In the present study, we provide evidence that PANDER is expressed in human liver samples. In the human hepatic cell line HepG2, PANDER represses Akt activation, up-regulates FOXO1 activity, and induces lipid deposition. In addition, free fatty acids significantly activate PANDER expression in HepG2 cells (data not shown). Because FOXO1 expression and activity have been reported to be increased in human steatohepatitic livers and are correlated with the severity of nonalcoholic steatohepatitis,21 we speculate that PANDER expression may be increased in human steatotic liver, which contributes to the progression of human fatty liver and other related metabolic disorders through a FOXO1-mediated pathway (Fig. 7D).
It should be noted that the experimental animal models used in the current study may not resemble NAFLD. The effect of long-term hepatic overexpression of PANDER on liver lipid metabolism may provide more insight into the role of PANDER in the pathogenesis of NAFLD. Generation of a transgenic mouse with selective PANDER expression in the liver will be useful in addressing this important issue.

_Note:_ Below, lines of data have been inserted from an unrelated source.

/-- O47's clauses: for a suffix ISA whose mapping covers nothing; one whose answer for `stw` R181 to R195 exclude; hardware that
implements no field value, with VL = 1. -/
theorem witness_SuffixesWithoutAMeaningStop :
    primary 0x05400000#32 = 1#6 ∧ (primary 0#32 ≠ 1#6 ∧ machine.suffixes.decode 0 = none) ∧
    (let p : Params := { machine with suffixes := ⟨referenceDecode, fun _ => none⟩ }
     primary 0x7C221A14#32 ≠ 1#6 ∧
       p.suffixes.decode 0x7C221A14 = some ((ScalarOp.add 1 2 3 false).suffix 0x7C221A14) ∧
       p.suffixes.rmCategory ((ScalarOp.add 1 2 3 false).suffix 0x7C221A14) = none) ∧
    (let op := ScalarOp.store .stw false 1 2 8
     let m : RmMap := ⟨.rm1P2S1D, [.rdest, .rsrc1, .rsrc2]⟩
     primary op.word ≠ 1#6 ∧ (oneMapping m).decode op.word = some (op.suffix op.word) ∧
       (oneMapping m).rmCategory (op.suffix op.word) = some m ∧ m.fits (op.suffix op.word) = false) ∧
    (let p : Params := { machine with hwSupports := fun _ _ => false }
     one.vl ≠ 0 ∧ p.vl0ChecksReserved = true ∧
       (match identify p none 0x202400 0x7C221A14 one with
        | .ok q => decide (reservedCause q = none) && !p.hwSupports 0x202400 q.map.cat
        | .error _ => false) = true) := by decide +kernel

/-- O49's clauses: a second word that is not an EXT01 word; a suffix ISA with no such instruction; one that completes. -/
theorem witness_OtherPrefixClassesComplete :
    primary 0x7C221A14#32 ≠ 1#6 ∧
    ({ machine with hasUnprinted := fun _ _ => false } : Params).hasUnprinted 0x06000000 0 = false ∧
    completes (executeV31 { machine with execV31 := fun _ _ _ _ => .done [.gpr 1 7] none } 0x06000000 0 four) = true := by
  decide +kernel

/-- O50: two states that differ in r32 and CR8 alone, and an instruction that completes in both. -/
theorem witness_UnprefixedInstructionsAreNotInfluenced :
    completes (executeUnprefixed machine 0x7C221A14 four) = true ∧ four.mode = .bits64 ∧
    scalarView (writeCr (writeGpr four 32 7) 8 1) = scalarView four ∧ writeCr (writeGpr four 32 7) 8 1 ≠ four := by
  decide +kernel

/-- O51 to O54: values of the fields that meet each clause. -/
theorem witness_field_clauses :
    (3#2 : BitVec 2) = 3#2 ∧ (2#2 : BitVec 2) ≠ 3#2 ∧ (1#2).toNat < 2 ∧ (1#2 : BitVec 2) ≠ 0#2 ∧ (1#3 : BitVec 3) ≠ 0#3 ∧
    (1#5 : BitVec 5) ≠ 0#5 ∧ (1#2 : BitVec 2) ≠ 2#2 ∧
    (let q : Pair := ⟨0, 0, 0x030000, (ScalarOp.mcrf 1 2).suffix 0, ⟨.rm2P1S1D, [.rdest, .rsrc1]⟩⟩
     q.ins.slots ≠ [] ∧ (∀ sl ∈ q.ins.slots, sl.kind = .crField ∨ sl.kind = .crBit) ∧ q.ins.single = false) ∧
    (let w := (ScalarOp.maddld 1 2 3 4).word
     let ins := (ScalarOp.maddld 1 2 3 4).suffix w
     primary w ≠ 1#6 ∧ referenceDecode w = some ins ∧ ins.implicitRs = false ∧
       (referenceIsa.mapping ins).map RmMap.cat = some .rm1P3S1D) := by decide +kernel

/-- O55, O56: VL = 4, and VL = 1 with `RM` not 0. -/
theorem witness_ClassesOutsideTheLoopAreRefused :
    vlLegal four ∧ vlLegal one ∧ plain (fields 0 0) = true ∧ four.vl ≠ 1 ∧
    packRm (fields 0 0) (1#3 ++ 0#3 ++ 0#3) ≠ 0#24 ∧ packRm (fields 0 2) 0#9 ≠ 0#24 ∧
    (ScalarOp.load .lwz false 1 2 8).valid = true ∧ (ScalarOp.load .lwz true 1 2 8).valid = true ∧
    (ScalarOp.loadX .lha true 1 2 3).valid = true ∧ (ScalarOp.store .stw false 1 2 8).valid = true ∧
    (ScalarOp.store .stw true 1 2 8).valid = true ∧ (ScalarOp.storeX .stw true 1 2 3).valid = true ∧
    (ScalarOp.storeX .std false 1 2 3).valid = true := by
  unfold vlLegal; decide +kernel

In conclusion, we demonstrate that PANDER is a critical metabolic regulator in the liver. Hepatic PANDER promotes lipogenesis and compromises insulin signaling in the liver, mainly through an increase in FOXO1 activity. The reciprocal activation between PANDER and FOXO1 and attenuated Akt/FOXO1 and AMPK/FOXO1 signaling may represent major mechanisms involved in PANDER-mediated hepatic lipogenesis and insulin resistance. PANDER may be a potential therapeutic target for the treatment of hepatic steatosis and related metabolic disorders.
We thank Laura Heraty and Tiao Guan for assistance in editing the manuscript.